Wechselgedanken und wechselhafte Form
Für zusätzliche Irritationen sorgten im Frühjahr Äußerungen Honorats gegenüber französischen Medien, in denen er mit einem Vereinswechsel liebäugelte und offene Unzufriedenheit mit seiner Situation in Gladbach erkennen ließ. Solche Aussagen passten nicht recht zu einem Spieler, der auf dem Platz gerade um seine Form kämpfte, und befeuerten Spekulationen über seine Zukunft am Niederrhein. Sportlich blieb das letzte Saisondrittel ein Spiegelbild seiner gesamten Spielzeit: Einem engagierten Auftritt im Derby gegen Köln folgten erneut lustlose Vorstellungen, in denen er sich in eine Art Teilnahmslosigkeit flüchtete und defensiv abenteuerlich agierte. Sein Saisonhighlight lieferte er am 32. Spieltag gegen Dortmund, als er mit alter Spritzigkeit und Direktheit an drei Großchancen beteiligt war, bevor er die Saison am 34. Spieltag nur als unauffälliger Einwechselspieler beendete.
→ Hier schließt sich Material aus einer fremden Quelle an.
/-- PROV_OPEN opens the one session with fresh values; PROV_ACCEPT takes a signed response that names its nonce, else ends the session;
IMPORT_PROV loads one of its records once; PROV_CLOSE and the time-out clear KVT_XFER. ID_EXPORT shows the identity, CERT_WRITE stores
certificates of the module's keys, ANCHOR_ADD and ANCHOR_REVOKE change one anchor. (R384, R385, R397 to R400, R577; allotment 0.) -/
def Obligations.ProvisioningAndIdentity : Prop :=
  (∀ p s, s.Takes p Reg.kvtCmd → p.allot = 0 → s.VaultOpen 0 →
    (s.kvt.session = none → s.kvt.rbgHealthy = true → ∃ t, exec (.provOpen p) s = .next t ∧ ∃ x, t.kvt.session = some x ∧ x.accepted = false ∧
      x.nonce = Config.freeBytes s.free 32 ∧ x.imported = [] ∧ t.free = s.free + 3 ∧ t.kvt.slots = s.kvt.slots ∧ t.Ended Reg.kvtCmdResult 0 ∧
      t.events Ev.provSession = satAdd (2 ^ 48 - 1) (s.events Ev.provSession) 1) ∧
    (∀ x, s.kvt.session = some x → x.accepted = false → ∃ t, exec (.provAccept p) s = .next t ∧
      if (slice (s.xfer 0 7200) 0 4 == ascii "SLPS" && decide (1 ≤ ofBe (slice (s.xfer 0 7200) 6 2)) && decide (ofBe (slice (s.xfer 0 7200) 6 2) ≤ 64) && slice (s.xfer 0 7200) 40 32 == x.nonce &&
          s.anchorAccepts (ofBe (slice (s.xfer 0 7200) 4 2)) (slice (s.xfer 0 7200) 1740 97) (slice (s.xfer 0 7200) 1840 1952) (Config.sha384 (slice (s.xfer 0 7200) 0 3792))
            (slice (s.xfer 0 7200) 3792 96) (slice (s.xfer 0 7200) 3888 3309) "LM3216-PS" &&
          (Config.ecdh x.ecdhSeed (slice (s.xfer 0 7200) 72 97)).isSome) = true then
        (∃ y, t.kvt.session = some y ∧ y.accepted = true ∧ y.ecdhSeed = [] ∧ y.kemSeed = [] ∧ y.imported = x.imported) ∧ t.slotUsable sessionSlot = true ∧ t.Ended Reg.kvtCmdResult 0
      else t.kvt.session = none ∧ t.kvt.slots = s.kvt.slots ∧ t.Ended Reg.kvtCmdResult 10 ∧ t.events Ev.provAuthFail = satAdd (2 ^ 48 - 1) (s.events Ev.provAuthFail) 1) ∧
    (∀ x, s.kvt.session = some x → x.accepted = true → ∀ i, i = s.kvtArg 0 5 0 → i ∉ x.imported → ∀ r, r = slice x.records (64 * i) 64 → 64 * (i + 1) ≤ x.records.length →
      ofBe (slice r 8 4) = i → ∀ c, s.reachSlot 0 (ofBe (slice r 0 4)) = .ok c → s.loadCode c (BitVec.ofNat 32 (ofBe (slice r 4 4))) = 0 → s.StoreRoom 4 →
      ∃ t, exec (.importProv p) s = .next t ∧
        (∀ key, Config.gcmOpen (s.keyOf sessionSlot) (zeroBytes 8 ++ slice r 8 4) (slice r 0 16) (slice r 16 32) (slice r 48 16) = some key →
          s.Loads t 0 c key (BitVec.ofNat 32 (ofBe (slice r 4 4))) ∧ t.kvt.session = some { x with imported := i :: x.imported }) ∧
        (Config.gcmOpen (s.keyOf sessionSlot) (zeroBytes 8 ++ slice r 8 4) (slice r 0 16) (slice r 16 32) (slice r 48 16) = none →
          t.Ended Reg.kvtCmdResult 6 ∧ t.kvt = s.kvt ∧ t.events Ev.kvtImportFail = satAdd (2 ^ 48 - 1) (s.events Ev.kvtImportFail) 1)) ∧
    (s.kvt.session.isSome = true → ∃ t, exec (.provClose p) s = .next t ∧ t.kvt.session = none ∧ t.slotUsable sessionSlot = false ∧
      (∀ i < 4096, t.rd (Reg.kvtXfer i) = regDefault (Reg.kvtXfer i)) ∧ (∀ d, d ≠ sessionSlot → t.slot d = s.slot d) ∧ t.Ended Reg.kvtCmdResult 0) ∧
    (∃ t, exec (.idExport p) s = .next t ∧ t.kvt = s.kvt ∧ t.Ended Reg.kvtCmdResult 0 ∧ ∀ b, b = slice s.kvt.pubEc 0 97 ++ slice s.kvt.pubMl 0 1952 ++ certBytes s.mram.idPage →
      ∀ i, i < (b.length + 3) / 4 → i < 4096 → t.rd (Reg.kvtXfer i) = BitVec.ofNat 32 (ofBe (slice b (4 * i) 4))) ∧
    (s.isArmed 10 = true →
      (∀ a, a = ofBe (s.xfer 0 4) → ∀ c0, c0 = s.xfer 4 a → ∀ b, b = ofBe (s.xfer (4 + a) 4) → ∀ c1, c1 = s.xfer (8 + a) b → a ≤ 7000 → b ≤ 7000 → s.StoreRoom 1 →
        ∃ t, exec (.certWrite p) s = .next t ∧ t.kvt.slots = s.kvt.slots ∧
          if Config.certKey c0 = s.kvt.pubEc ∧ Config.certKey c1 = s.kvt.pubMl then t.unitBusy 10 0 = true ∧
            ∃ x, (x ∈ t.st.queue ∨ t.st.mram = some x ∨ t.st.nor = some x) ∧ x.pay = .idPage (beBytes 4 a ++ c0 ++ beBytes 4 b ++ c1)
          else t.Ended Reg.kvtCmdResult 10) ∧
      (∀ a r, s.kvt.anchors[s.kvtArg 0 1 0]? = some ⟨a, r⟩ →
        (a = none → ∃ t, exec (.anchorAdd p) s = .next t ∧ t.kvt = { s.kvt with anchors := modAt (fun x => { x with hash := some (s.kvtData 0) }) s.kvt.anchors (s.kvtArg 0 1 0) } ∧
          t.Ended Reg.kvtCmdResult 0 ∧ t.events Ev.anchorChanged = satAdd (2 ^ 48 - 1) (s.events Ev.anchorChanged) 1) ∧
        (a.isSome = true → ∃ t, exec (.anchorRevoke p) s = .next t ∧ t.kvt.anchors = (if r then s.kvt.anchors else modAt (fun x => { x with revoked := true }) s.kvt.anchors (s.kvtArg 0 1 0)) ∧
          t.kvt.slots = s.kvt.slots ∧ t.Ended Reg.kvtCmdResult 0)))) ∧
  (∀ s, s.kvt.session = none → exec .provSessionTimeout s = .next s) ∧
  (∀ s x, s.kvt.session = some x → (x.accepted = true → exec .provSessionTimeout s = .next s) ∧
    (x.accepted = false → ∃ t, exec .provSessionTimeout s = .next t ∧ t.kvt = { s.kvt with session := none } ∧ ∀ i < 4096, t.rd (Reg.kvtXfer i) = regDefault (Reg.kvtXfer i)))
Die statistische Bilanz macht die Ausmaße der Krise deutlich. Honorat wurde in 24 Partien benotet, blieb in vier weiteren ohne Note und erreichte seine beste Bewertung von 2,5 lediglich dreimal, während gleich sieben Partien mit der Note 5,0 abgestraft wurden. Mit einer Durchschnittsnote von 4,0 lieferte er die enttäuschendste Saison seiner Gladbacher Zeit ab und wurde zum Sinnbild der Inkonstanz: An guten Tagen konnte er mit Tempo-Dribblings und Präzision Spiele entscheiden, an schlechten Tagen tauchte er völlig ab und wurde durch mangelnde Defensivarbeit selbst zum Sicherheitsrisiko.
Offene Zukunft am Niederrhein
Die Zukunft des 29-Jährigen, der noch bis zum 30.06.2029 in Gladbach unter Vertrag steht, bleibt vor diesem Hintergrund offen. Angesichts seiner Wechsel-Andeutungen und der enttäuschenden Bilanz dürfte der Klub einem Abgang im Sommer nicht grundsätzlich abgeneigt sein, zumal mit Honorat noch eine Ablöse im hohen einstelligen Millionenbereich zu erzielen wäre. Sollte er bleiben, wird es vor allem darauf ankommen, ob er zu der Konstanz zurückfindet, die ihn einst zum Unterschiedsspieler machte. Ansonsten droht er zu einem teuren Problemfall im Gladbacher Kader zu werden.